WORK REQUEST: Below are the records. Retype exactly the lines between the lines holding "STATE 1. -/" and "else s.verbDrains o)", inclusive.

RECORDS FOR THIS EXERCISE:
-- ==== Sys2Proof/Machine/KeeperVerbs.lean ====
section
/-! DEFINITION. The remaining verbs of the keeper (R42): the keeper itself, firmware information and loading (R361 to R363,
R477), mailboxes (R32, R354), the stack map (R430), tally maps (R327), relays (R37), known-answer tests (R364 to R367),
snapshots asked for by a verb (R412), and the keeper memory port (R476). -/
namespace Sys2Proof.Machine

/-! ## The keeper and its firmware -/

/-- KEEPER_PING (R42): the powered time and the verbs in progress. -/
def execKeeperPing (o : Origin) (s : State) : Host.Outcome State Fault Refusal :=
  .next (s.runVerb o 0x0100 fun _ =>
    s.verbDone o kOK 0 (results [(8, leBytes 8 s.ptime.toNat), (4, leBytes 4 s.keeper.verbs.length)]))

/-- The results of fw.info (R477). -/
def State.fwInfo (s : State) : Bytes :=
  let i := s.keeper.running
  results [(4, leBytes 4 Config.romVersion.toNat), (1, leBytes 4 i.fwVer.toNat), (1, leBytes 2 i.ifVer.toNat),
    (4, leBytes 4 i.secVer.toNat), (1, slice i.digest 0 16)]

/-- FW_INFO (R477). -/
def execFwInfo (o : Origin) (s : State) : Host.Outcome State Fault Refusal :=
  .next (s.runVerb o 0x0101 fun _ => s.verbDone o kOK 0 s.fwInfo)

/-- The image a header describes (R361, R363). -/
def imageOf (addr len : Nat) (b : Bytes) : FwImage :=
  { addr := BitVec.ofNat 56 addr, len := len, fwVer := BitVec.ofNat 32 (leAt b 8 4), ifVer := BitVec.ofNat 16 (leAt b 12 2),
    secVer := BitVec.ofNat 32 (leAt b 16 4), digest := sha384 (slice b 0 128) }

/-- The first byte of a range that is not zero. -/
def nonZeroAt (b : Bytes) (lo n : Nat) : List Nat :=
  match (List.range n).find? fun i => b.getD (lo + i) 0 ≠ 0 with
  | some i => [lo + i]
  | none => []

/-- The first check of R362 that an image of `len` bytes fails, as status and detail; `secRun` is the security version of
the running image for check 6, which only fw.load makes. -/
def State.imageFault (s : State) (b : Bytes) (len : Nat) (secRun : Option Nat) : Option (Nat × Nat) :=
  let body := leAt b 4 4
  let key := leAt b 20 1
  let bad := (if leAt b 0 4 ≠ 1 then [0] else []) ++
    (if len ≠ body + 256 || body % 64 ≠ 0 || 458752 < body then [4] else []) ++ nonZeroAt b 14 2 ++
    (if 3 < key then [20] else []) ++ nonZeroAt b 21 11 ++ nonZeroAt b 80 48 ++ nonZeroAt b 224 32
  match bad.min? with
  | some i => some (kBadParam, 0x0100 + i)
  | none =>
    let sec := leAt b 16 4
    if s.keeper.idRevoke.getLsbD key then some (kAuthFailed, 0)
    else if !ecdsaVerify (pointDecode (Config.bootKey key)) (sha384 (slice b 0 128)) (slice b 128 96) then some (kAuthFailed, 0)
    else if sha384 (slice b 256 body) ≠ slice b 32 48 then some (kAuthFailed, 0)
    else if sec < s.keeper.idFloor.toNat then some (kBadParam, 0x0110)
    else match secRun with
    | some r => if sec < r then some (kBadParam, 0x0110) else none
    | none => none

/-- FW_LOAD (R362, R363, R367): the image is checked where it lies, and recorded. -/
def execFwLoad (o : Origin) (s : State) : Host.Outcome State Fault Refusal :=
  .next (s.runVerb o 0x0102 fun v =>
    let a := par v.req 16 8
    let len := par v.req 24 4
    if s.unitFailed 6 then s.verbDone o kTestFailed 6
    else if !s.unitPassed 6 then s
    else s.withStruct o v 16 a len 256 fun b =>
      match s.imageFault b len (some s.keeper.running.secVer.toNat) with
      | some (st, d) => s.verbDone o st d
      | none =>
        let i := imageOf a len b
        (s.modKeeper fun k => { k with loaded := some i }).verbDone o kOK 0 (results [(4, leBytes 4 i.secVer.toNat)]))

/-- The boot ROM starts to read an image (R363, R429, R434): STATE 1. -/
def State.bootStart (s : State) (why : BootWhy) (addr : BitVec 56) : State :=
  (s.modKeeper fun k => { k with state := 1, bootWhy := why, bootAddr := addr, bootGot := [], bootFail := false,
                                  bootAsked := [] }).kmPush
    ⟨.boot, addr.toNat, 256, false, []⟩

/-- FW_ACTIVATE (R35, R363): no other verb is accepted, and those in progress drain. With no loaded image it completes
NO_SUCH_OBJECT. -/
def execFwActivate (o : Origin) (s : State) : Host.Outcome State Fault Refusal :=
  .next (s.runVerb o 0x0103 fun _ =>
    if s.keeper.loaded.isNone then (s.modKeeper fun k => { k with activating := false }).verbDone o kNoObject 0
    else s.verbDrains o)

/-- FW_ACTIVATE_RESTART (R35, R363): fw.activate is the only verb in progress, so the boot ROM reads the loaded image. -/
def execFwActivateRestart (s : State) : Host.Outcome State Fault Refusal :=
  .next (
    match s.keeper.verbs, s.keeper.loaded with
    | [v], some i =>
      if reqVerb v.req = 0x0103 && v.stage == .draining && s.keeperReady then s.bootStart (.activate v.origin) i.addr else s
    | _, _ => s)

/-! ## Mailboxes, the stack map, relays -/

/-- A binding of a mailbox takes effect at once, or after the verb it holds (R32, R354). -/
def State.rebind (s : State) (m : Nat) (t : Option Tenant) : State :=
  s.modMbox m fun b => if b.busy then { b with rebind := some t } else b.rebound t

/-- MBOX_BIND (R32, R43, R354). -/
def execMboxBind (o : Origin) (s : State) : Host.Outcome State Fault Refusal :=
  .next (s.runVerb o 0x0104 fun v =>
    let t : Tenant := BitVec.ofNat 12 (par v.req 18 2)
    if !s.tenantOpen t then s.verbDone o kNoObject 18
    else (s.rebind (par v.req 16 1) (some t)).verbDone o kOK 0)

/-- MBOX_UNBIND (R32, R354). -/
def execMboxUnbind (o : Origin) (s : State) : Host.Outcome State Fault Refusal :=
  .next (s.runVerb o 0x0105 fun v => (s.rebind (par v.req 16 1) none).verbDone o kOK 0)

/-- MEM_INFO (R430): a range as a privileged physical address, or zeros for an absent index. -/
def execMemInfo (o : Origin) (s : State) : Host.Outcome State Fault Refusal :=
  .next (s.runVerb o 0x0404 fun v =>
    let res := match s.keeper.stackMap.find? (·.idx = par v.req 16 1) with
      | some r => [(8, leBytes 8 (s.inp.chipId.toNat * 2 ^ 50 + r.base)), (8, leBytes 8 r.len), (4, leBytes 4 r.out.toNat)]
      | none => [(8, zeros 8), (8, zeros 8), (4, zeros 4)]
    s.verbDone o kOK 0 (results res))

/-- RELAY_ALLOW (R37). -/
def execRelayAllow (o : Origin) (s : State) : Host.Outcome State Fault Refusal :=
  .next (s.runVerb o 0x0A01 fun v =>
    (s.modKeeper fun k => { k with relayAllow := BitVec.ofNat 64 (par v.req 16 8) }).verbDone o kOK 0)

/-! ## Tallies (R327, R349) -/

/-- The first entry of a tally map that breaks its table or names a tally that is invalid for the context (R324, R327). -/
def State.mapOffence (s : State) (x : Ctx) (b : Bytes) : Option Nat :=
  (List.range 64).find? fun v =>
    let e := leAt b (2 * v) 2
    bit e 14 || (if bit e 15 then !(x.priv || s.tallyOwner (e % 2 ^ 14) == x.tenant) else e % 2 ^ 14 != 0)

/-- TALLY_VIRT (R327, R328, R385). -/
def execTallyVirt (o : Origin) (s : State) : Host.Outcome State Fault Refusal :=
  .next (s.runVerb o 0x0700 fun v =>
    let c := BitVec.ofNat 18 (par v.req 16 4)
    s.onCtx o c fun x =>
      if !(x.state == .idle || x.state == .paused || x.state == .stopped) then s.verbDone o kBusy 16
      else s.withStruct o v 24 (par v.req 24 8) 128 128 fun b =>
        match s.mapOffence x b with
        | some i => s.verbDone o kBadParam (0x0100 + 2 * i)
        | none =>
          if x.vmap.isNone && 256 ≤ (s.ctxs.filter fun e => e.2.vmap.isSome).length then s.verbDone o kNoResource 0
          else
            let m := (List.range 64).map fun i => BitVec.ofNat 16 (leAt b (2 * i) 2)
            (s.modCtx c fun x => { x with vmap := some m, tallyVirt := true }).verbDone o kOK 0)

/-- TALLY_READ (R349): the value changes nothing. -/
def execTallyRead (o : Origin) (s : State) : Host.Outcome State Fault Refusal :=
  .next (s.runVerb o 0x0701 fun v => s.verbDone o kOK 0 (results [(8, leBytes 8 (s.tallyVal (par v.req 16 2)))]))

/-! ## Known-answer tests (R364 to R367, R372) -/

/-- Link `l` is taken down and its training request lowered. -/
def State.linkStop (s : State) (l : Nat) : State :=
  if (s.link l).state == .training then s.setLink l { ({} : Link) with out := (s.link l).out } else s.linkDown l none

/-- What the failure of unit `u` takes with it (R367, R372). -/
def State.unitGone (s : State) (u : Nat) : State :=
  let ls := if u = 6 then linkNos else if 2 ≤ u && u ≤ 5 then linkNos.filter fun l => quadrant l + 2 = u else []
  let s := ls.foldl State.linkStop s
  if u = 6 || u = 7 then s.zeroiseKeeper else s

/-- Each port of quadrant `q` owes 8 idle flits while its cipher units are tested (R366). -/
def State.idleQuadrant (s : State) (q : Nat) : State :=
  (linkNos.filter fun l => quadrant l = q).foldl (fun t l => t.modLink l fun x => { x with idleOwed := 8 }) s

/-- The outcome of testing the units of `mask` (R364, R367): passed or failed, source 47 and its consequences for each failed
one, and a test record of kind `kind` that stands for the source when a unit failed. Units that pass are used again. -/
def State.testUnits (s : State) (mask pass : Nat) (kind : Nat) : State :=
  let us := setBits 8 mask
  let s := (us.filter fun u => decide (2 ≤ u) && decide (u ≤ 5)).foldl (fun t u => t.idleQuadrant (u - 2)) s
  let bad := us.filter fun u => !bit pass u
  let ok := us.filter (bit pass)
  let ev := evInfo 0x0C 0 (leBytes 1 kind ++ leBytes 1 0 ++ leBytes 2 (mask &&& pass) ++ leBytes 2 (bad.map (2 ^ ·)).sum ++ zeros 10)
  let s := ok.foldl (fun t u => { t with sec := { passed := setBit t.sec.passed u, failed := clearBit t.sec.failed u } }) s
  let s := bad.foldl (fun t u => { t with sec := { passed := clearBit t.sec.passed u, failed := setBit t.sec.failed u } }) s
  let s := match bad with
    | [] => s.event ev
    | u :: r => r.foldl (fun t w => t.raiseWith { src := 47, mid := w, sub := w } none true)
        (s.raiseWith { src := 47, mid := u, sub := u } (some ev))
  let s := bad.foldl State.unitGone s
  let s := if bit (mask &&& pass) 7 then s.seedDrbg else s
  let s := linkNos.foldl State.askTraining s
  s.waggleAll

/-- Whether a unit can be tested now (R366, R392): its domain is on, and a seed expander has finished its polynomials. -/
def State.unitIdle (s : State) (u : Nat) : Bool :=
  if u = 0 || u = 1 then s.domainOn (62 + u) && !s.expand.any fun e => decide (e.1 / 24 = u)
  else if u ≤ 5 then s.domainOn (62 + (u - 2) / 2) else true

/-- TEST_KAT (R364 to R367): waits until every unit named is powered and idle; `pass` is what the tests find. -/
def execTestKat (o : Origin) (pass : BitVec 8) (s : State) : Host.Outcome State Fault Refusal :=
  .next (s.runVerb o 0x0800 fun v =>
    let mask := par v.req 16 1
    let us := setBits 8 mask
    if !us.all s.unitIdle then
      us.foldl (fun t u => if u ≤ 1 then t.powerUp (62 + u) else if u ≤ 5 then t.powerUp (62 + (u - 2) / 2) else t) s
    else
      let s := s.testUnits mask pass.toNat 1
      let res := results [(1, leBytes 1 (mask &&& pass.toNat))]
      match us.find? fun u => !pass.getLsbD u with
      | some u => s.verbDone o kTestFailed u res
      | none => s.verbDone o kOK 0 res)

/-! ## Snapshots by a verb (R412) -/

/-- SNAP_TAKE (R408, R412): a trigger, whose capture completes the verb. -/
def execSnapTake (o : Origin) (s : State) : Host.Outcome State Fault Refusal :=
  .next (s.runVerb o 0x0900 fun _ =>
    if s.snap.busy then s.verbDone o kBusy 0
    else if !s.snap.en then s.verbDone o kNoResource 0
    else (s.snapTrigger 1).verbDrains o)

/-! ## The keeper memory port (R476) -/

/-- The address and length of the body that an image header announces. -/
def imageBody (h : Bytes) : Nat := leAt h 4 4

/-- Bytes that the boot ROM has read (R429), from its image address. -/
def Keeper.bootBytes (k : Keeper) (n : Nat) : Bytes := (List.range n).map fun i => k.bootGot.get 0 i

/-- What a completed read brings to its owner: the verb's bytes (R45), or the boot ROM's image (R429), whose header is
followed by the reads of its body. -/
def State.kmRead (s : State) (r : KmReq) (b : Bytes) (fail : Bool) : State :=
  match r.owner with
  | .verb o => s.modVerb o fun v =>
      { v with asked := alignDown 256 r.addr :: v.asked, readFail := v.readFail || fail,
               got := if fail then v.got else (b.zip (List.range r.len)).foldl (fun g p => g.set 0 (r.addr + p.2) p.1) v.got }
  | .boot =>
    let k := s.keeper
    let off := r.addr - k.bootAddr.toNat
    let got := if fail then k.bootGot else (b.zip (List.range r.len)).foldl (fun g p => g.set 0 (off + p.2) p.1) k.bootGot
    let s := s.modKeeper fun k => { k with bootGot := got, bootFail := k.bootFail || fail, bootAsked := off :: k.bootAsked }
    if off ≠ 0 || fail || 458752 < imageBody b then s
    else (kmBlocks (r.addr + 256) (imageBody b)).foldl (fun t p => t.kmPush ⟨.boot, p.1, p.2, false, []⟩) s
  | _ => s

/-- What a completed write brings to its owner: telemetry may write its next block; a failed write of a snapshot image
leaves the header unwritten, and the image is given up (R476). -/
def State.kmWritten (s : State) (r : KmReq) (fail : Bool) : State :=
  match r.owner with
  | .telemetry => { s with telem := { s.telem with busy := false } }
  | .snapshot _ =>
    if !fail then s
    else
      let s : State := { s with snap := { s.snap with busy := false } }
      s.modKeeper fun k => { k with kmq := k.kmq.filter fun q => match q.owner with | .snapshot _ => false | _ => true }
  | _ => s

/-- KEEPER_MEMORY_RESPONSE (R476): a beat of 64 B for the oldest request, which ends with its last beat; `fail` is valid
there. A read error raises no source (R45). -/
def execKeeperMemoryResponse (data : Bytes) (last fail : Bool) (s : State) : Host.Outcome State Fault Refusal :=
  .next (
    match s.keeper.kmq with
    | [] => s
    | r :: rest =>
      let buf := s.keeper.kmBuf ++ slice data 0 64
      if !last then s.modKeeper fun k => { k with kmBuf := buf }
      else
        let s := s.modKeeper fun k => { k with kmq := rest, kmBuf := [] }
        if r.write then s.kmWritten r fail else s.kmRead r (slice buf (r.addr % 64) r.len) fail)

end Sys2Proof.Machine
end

OUTPUT FOR THIS EXERCISE:
/-- The boot ROM starts to read an image (R363, R429, R434): STATE 1. -/
def State.bootStart (s : State) (why : BootWhy) (addr : BitVec 56) : State :=
  (s.modKeeper fun k => { k with state := 1, bootWhy := why, bootAddr := addr, bootGot := [], bootFail := false,
                                  bootAsked := [] }).kmPush
    ⟨.boot, addr.toNat, 256, false, []⟩

/-- FW_ACTIVATE (R35, R363): no other verb is accepted, and those in progress drain. With no loaded image it completes
NO_SUCH_OBJECT. -/
def execFwActivate (o : Origin) (s : State) : Host.Outcome State Fault Refusal :=
  .next (s.runVerb o 0x0103 fun _ =>
    if s.keeper.loaded.isNone then (s.modKeeper fun k => { k with activating := false }).verbDone o kNoObject 0
    else s.verbDrains o)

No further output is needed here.